Я поднялся, посмотрел на учителя. Тот лежал на койке словно это была не тюремная шконка, а топчанчик на пляже, скалился щербатым ртом. Хороши у нас учителя математики, хороши!

- Не волнуйся! Санёк тебя выведет. У меня с ним свои счеты, он передо мной в долгу за брата. Его брат у моего брата в яме сидел, в других ямах всех поубивали, Санькиного брата не тронули. Так что будь спокоен. Я ещё проявлюсь, давай!

- Пойдемте, - сказал мне надзиратель. - Вас очень ждут! - и вывел меня из камеры, закрыл за мной дверь, повернул в ней ключ.

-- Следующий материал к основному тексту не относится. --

/-! ### Fetch, decode and faults (section 2.1) -/

-- V-FD-1: the last word of memory runs; the fetch after it is out of bounds at 0x1000.
theorem test_vFd1 :
    view (fun t => (t.getV 0#4, t.pc)) (run1 0x6001#16 (State.reset.withPc 0xDFE#16)) = some (0x01#8, 0xE00#16) ∧
      view (fun t => (t.seq, t.pc)) (step (State.reset.withPc 0xE00#16)) =
        some (.halted (.outOfBounds 0x1000), 0xE00#16) := by decide +kernel
-- V-FD-2.
theorem test_vFd2 :
    view (fun t => (t.seq, t.pc)) (run1 0x6001#16 (State.reset.withPc 0x001#16)) =
      some (.halted (.misalignedFetch 0x001#16), 0x001#16) := by decide +kernel
-- V-FD-3: ODD_PC_POLICY = allow.
theorem test_vFd3 :
    view (fun t => (t.getV 1#4, t.pc))
      (turn .allow (poke 0x201 0x61#8 (poke 0x202 0x23#8 (State.reset.withPc 0x001#16)))) =
        some (0x23#8, 0x003#16) := by decide +kernel
-- V-FD-4 and V-FD-5.
theorem test_vFd4 :
    view (fun t => (t.seq, t.pc, t.getV 0#4)) (run1 0x0000#16 ((reg 0#4 0x09#8).withPc 0x006#16)) =
      some (.halted (.unknownOpcode 0x0000#16 0x006#16), 0x006#16, 0x09#8) := by decide +kernel
theorem test_vFd5 :
    view (fun t => t.seq) (run1 0x0123#16 (State.reset.withPc 0x006#16)) =
      some (.halted (.unknownOpcode 0x0123#16 0x006#16)) := by decide +kernel

/-! ### Flow (section 2.2) -/

-- V-FLOW-1, V-FLOW-2.
theorem test_jp : view (fun t => t.pc) (run1 0x1204#16 (State.reset.withPc 0x00A#16)) = some 0x004#16 := by
  decide +kernel
theorem test_jp_below :
    view (fun t => (t.seq, t.pc)) (run1 0x1100#16 (State.reset.withPc 0x00A#16)) =
      some (.halted (.outOfBounds 0x100), 0x00A#16) := by decide +kernel
-- V-FLOW-6, V-FLOW-9.
theorem test_call_sixteenth :
    view (fun t => (t.stack[15], t.sp, t.pc)) (run1 0x2300#16 ((State.reset.withPc 0x008#16).withSp 15#8)) =
      some (0x008#16, 16#8, 0x100#16) := by decide +kernel
theorem test_call_full :
    view (fun t => (t.seq, t.sp)) (run1 0x2100#16 ((State.reset.withPc 0x008#16).withSp 16#8)) =
      some (.halted (.stackOverflow 0x008#16), 16#8) := by decide +kernel
-- V-FLOW-4 (its second step), V-FLOW-5.
theorem test_ret :
    view (fun t => (t.sp, t.pc, t.stack[0]))
      (run1 0x00EE#16 (((State.reset.withStack (State.reset.stack.set 0 0x004#16)).withSp 1#8).withPc 0x010#16)) =
        some (0#8, 0x006#16, 0x004#16) := by decide +kernel
theorem test_ret_empty :
    view (fun t => (t.seq, t.sp)) (run1 0x00EE#16 (State.reset.withPc 0x008#16)) =
      some (.halted (.stackUnderflow 0x008#16), 0#8) := by decide +kernel
-- V-FLOW-11, V-FLOW-13.
theorem test_jpV0_noMask : view (fun t => t.pc) (run1 0xBFFF#16 (reg 0#4 0xFF#8)) = some 0xEFE#16 := by decide +kernel
theorem test_jpV0_below :
    view (fun t => (t.seq, t.pc)) (run1 0xB1F0#16 (reg 0#4 0x0F#8)) = some (.halted (.outOfBounds 0x1FF), 0x000#16) := by
  decide +kernel

/-! ### Skips (section 2.3) -/

-- V-SK-1 to V-SK-4.
theorem test_seByte :
    view (fun t => t.pc) (run1 0x3342#16 (reg 3#4 0x42#8)) = some 0x004#16 ∧
      view (fun t => t.pc) (run1 0x3342#16 (reg 3#4 0x41#8)) = some 0x002#16 := by decide +kernel
theorem test_sneByte :
    view (fun t => t.pc) (run1 0x4342#16 (reg 3#4 0x41#8)) = some 0x004#16 ∧
      view (fun t => t.pc) (run1 0x4342#16 (reg 3#4 0x42#8)) = some 0x002#16 := by decide +kernel
-- V-SK-6, V-SK-7; V-SK-8, V-SK-9.
theorem test_se :
    view (fun t => t.pc) (run1 0x5127#16 (regs 1#4 0x07#8 2#4 0x07#8)) = some 0x004#16 ∧
      view (fun t => t.pc) (run1 0x5120#16 (regs 1#4 0x07#8 2#4 0x08#8)) = some 0x002#16 := by decide +kernel
theorem test_sne :
    view (fun t => t.pc) (run1 0x9120#16 (regs 1#4 0x07#8 2#4 0x08#8)) = some 0x004#16 ∧
      view (fun t => t.pc) (run1 0x9110#16 (reg 1#4 0x07#8)) = some 0x002#16 := by decide +kernel
-- V-SK-10, V-SK-11; V-SK-12, V-SK-13.
theorem test_skp :
    view (fun t => t.pc) (run1 0xE09E#16 (keysDown 0x0020#16 (reg 0#4 0x05#8))) = some 0x004#16 ∧
      view (fun t => t.pc) (run1 0xE09E#16 (keysDown 0x0000#16 (reg 0#4 0x05#8))) = some 0x002#16 := by decide +kernel
theorem test_sknp :
    view (fun t => t.pc) (run1 0xE0A1#16 (keysDown 0x0000#16 (reg 0#4 0x05#8))) = some 0x004#16 ∧
      view (fun t => t.pc) (run1 0xE0A1#16 (keysDown 0x0020#16 (reg 0#4 0x05#8))) = some 0x002#16 := by decide +kernel
-- V-SK-14; V-SK-15 under KEY_RANGE_POLICY = mask.
theorem test_sknp_range :
    view (fun t => (t.seq, t.pc)) (run1 0xE0A1#16 (reg 0#4 0x10#8)) = some (.halted (.outOfBounds 0x10), 0x000#16) ∧
      view (fun t => t.pc) (keyTest .mask false 0#4 (keysDown 0x0001#16 (reg 0#4 0x10#8))) = some 0x002#16 := by
  decide +kernel

/-! ### Arithmetic and logic (section 2.4) -/

-- V-AL-1.
theorem test_ldByte : view (fun t => (t.getV 0xA#4, t.pc)) (run1 0x6A7F#16 State.reset) = some (0x7F#8, 0x002#16) := by
  decide +kernel
-- V-AL-2, V-AL-3.
theorem test_addByte : view (resultFlag 0#4) (run1 0x70FF#16 (regs 0#4 0x01#8 0xF#4 0x55#8)) = some (0x00#8, 0x55#8) := by
  decide +kernel
theorem test_addByte_vF : view (resultFlag 0xF#4) (run1 0x7F01#16 (reg 0xF#4 0xFF#8)) = some (0x00#8, 0x00#8) := by
  decide +kernel
-- V-AL-4.
theorem test_ld : view (fun t => (t.getV 1#4, t.getV 2#4)) (run1 0x8120#16 (reg 2#4 0x33#8)) = some (0x33#8, 0x33#8) := by
  decide +kernel
-- V-AL-5 to V-AL-8.
theorem test_or :
    view (resultFlag 0#4) (run1 0x8011#16 ((regs 0#4 0xF0#8 1#4 0x0F#8).setV 0xF#4 0x77#8)) = some (0xFF#8, 0x77#8) := by
  decide +kernel
theorem test_and :
    view (resultFlag 0#4) (run1 0x8012#16 ((regs 0#4 0xF0#8 1#4 0x0F#8).setV 0xF#4 0x77#8)) = some (0x00#8, 0x77#8) := by
  decide +kernel
theorem test_xor :
    view (fun t => t.getV 0#4) (run1 0x8013#16 (regs 0#4 0xFF#8 1#4 0x0F#8)) = some 0xF0#8 ∧
      view (fun t => t.getV 0#4) (run1 0x8003#16 (reg 0#4 0xA5#8)) = some 0x00#8 := by decide +kernel
-- V-AL-9, V-AL-12; V-AL-13.
theorem test_add :
    view (resultFlag 0#4) (run1 0x8014#16 (regs 0#4 0xFF#8 1#4 0x01#8)) = some (0x00#8, 0x01#8) ∧
      view (resultFlag 0#4) (run1 0x8014#16 (regs 0#4 0x7F#8 1#4 0x80#8)) = some (0xFF#8, 0x00#8) := by decide +kernel
theorem test_add_vF : view (fun t => t.getV 0xF#4) (run1 0x8F14#16 (regs 0xF#4 0xFF#8 1#4 0x01#8)) = some 0x01#8 := by
  decide +kernel
-- V-AL-15, V-AL-16; V-AL-17.
theorem test_sub :
    view (resultFlag 0#4) (run1 0x8015#16 (regs 0#4 0x03#8 1#4 0x05#8)) = some (0xFE#8, 0x00#8) ∧
      view (resultFlag 0#4) (run1 0x8015#16 (regs 0#4 0x05#8 1#4 0x05#8)) = some (0x00#8, 0x01#8) := by decide +kernel
theorem test_sub_vF : view (fun t => t.getV 0xF#4) (run1 0x8F15#16 (regs 0xF#4 0x03#8 1#4 0x05#8)) = some 0x00#8 := by
  decide +kernel
-- V-AL-19, V-AL-20.
theorem test_shr : view (resultFlag 0#4) (run1 0x8016#16 (regs 0#4 0x02#8 1#4 0xFF#8)) = some (0x01#8, 0x00#8) := by
  decide +kernel
theorem test_shr_vF : view (fun t => t.getV 0xF#4) (run1 0x8F06#16 (reg 0xF#4 0x03#8)) = some 0x01#8 := by decide +kernel
-- V-AL-21, V-AL-22; V-AL-23.
theorem test_shl :
    view (resultFlag 0#4) (run1 0x800E#16 (reg 0#4 0x81#8)) = some (0x02#8, 0x01#8) ∧
      view (resultFlag 0#4) (run1 0x800E#16 (reg 0#4 0x7F#8)) = some (0xFE#8, 0x00#8) := by decide +kernel
theorem test_shl_vF : view (fun t => t.getV 0xF#4) (run1 0x8F0E#16 (reg 0xF#4 0x80#8)) = some 0x01#8 := by decide +kernel
-- V-AL-24, V-AL-25; V-AL-26.
theorem test_subn :
    view (resultFlag 0#4) (run1 0x8017#16 (regs 0#4 0x03#8 1#4 0x05#8)) = some (0x02#8, 0x01#8) ∧
      view (resultFlag 0#4) (run1 0x8017#16 (regs 0#4 0x05#8 1#4 0x03#8)) = some (0xFE#8, 0x00#8) := by decide +kernel
theorem test_subn_vF : view (fun t => t.getV 0xF#4) (run1 0x8F17#16 (regs 0xF#4 0x05#8 1#4 0x03#8)) = some 0x00#8 := by
  decide +kernel
-- V-AL-27, V-AL-29.
theorem test_rnd : view (fun t => t.getV 0#4) (run1 0xC00F#16 (drawing 0xAB#8 State.reset)) = some 0x0B#8 := by
  decide +kernel
theorem test_rnd_vF : view (fun t => t.getV 0xF#4) (run1 0xCFFF#16 (drawing 0x5A#8 State.reset)) = some 0x5A#8 := by
  decide +kernel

Мы пошли по нескончаемым коридорам и лестницам, другие надзиратели открывали перед нами тяжелые двери и отмыкали решетки, наши шаги гулко отдавались в огромном здании, объятом тягучей тишиной, такой обволакивающей, словно я был единственным заключенным, задержанным, подследственным.

- Мы вообще-то и так всех отпускаем, кого по амнистии, кого под подписку о невыезде, - пояснил Санёк. - Могут понадобиться камеры. Завтра будут отправлять тело, всякое может случиться, ожидается наплыв его последователей, среди них могут быть самые непредсказуемые граждане. Их уже столько просочилось!

Мы подошли к двери, возле которой стояли сразу двое надзирателей.

- Передал! - сказал Санёк, подталкивая меня к одному из них.

- Принял! - ответили ему, и другой надзиратель начал открывать замки. Замки щелкали и скрежетали. Наконец дверь открылась, другой надзиратель шагнул через порог, поманил меня, и мы с ним оказались возле лифта. Надзиратель нажал кнопку на панели, дверь лифта отползла в сторону.

- Прошу! - он услужливо поклонился.

Я вошел в кабину, надзиратель - за мной. Дверь закрылась, лифт рванул вверх настолько стремительно, что заложило уши, а когда дверь открылась, то передо мной была перспектива другого бесконечного, освещенного дежурным светом коридора.

Мы прошли по коридору до двери, на которой имелась золотом по черному табличка "Приемная". Надзиратель открыл дверь приемной и предложил мне войти. Я вошел, дверь закрылась за моей спиной. В приемной, у низкого столика, попивая кофеек и покуривая, ножка на ножку сидел Ващинский, худой, загорелый, весь в черном, слева от него - принявший меня на земле брыластый, с распухшими, разбитыми губами и оттого ещё больше не похожий на моего школьного друга Сергея, финансиста и магната, справа - тонко улыбающаяся блондинка в сиреневой брючной паре, подчеркивающей точеность ног и величину мощного бюста.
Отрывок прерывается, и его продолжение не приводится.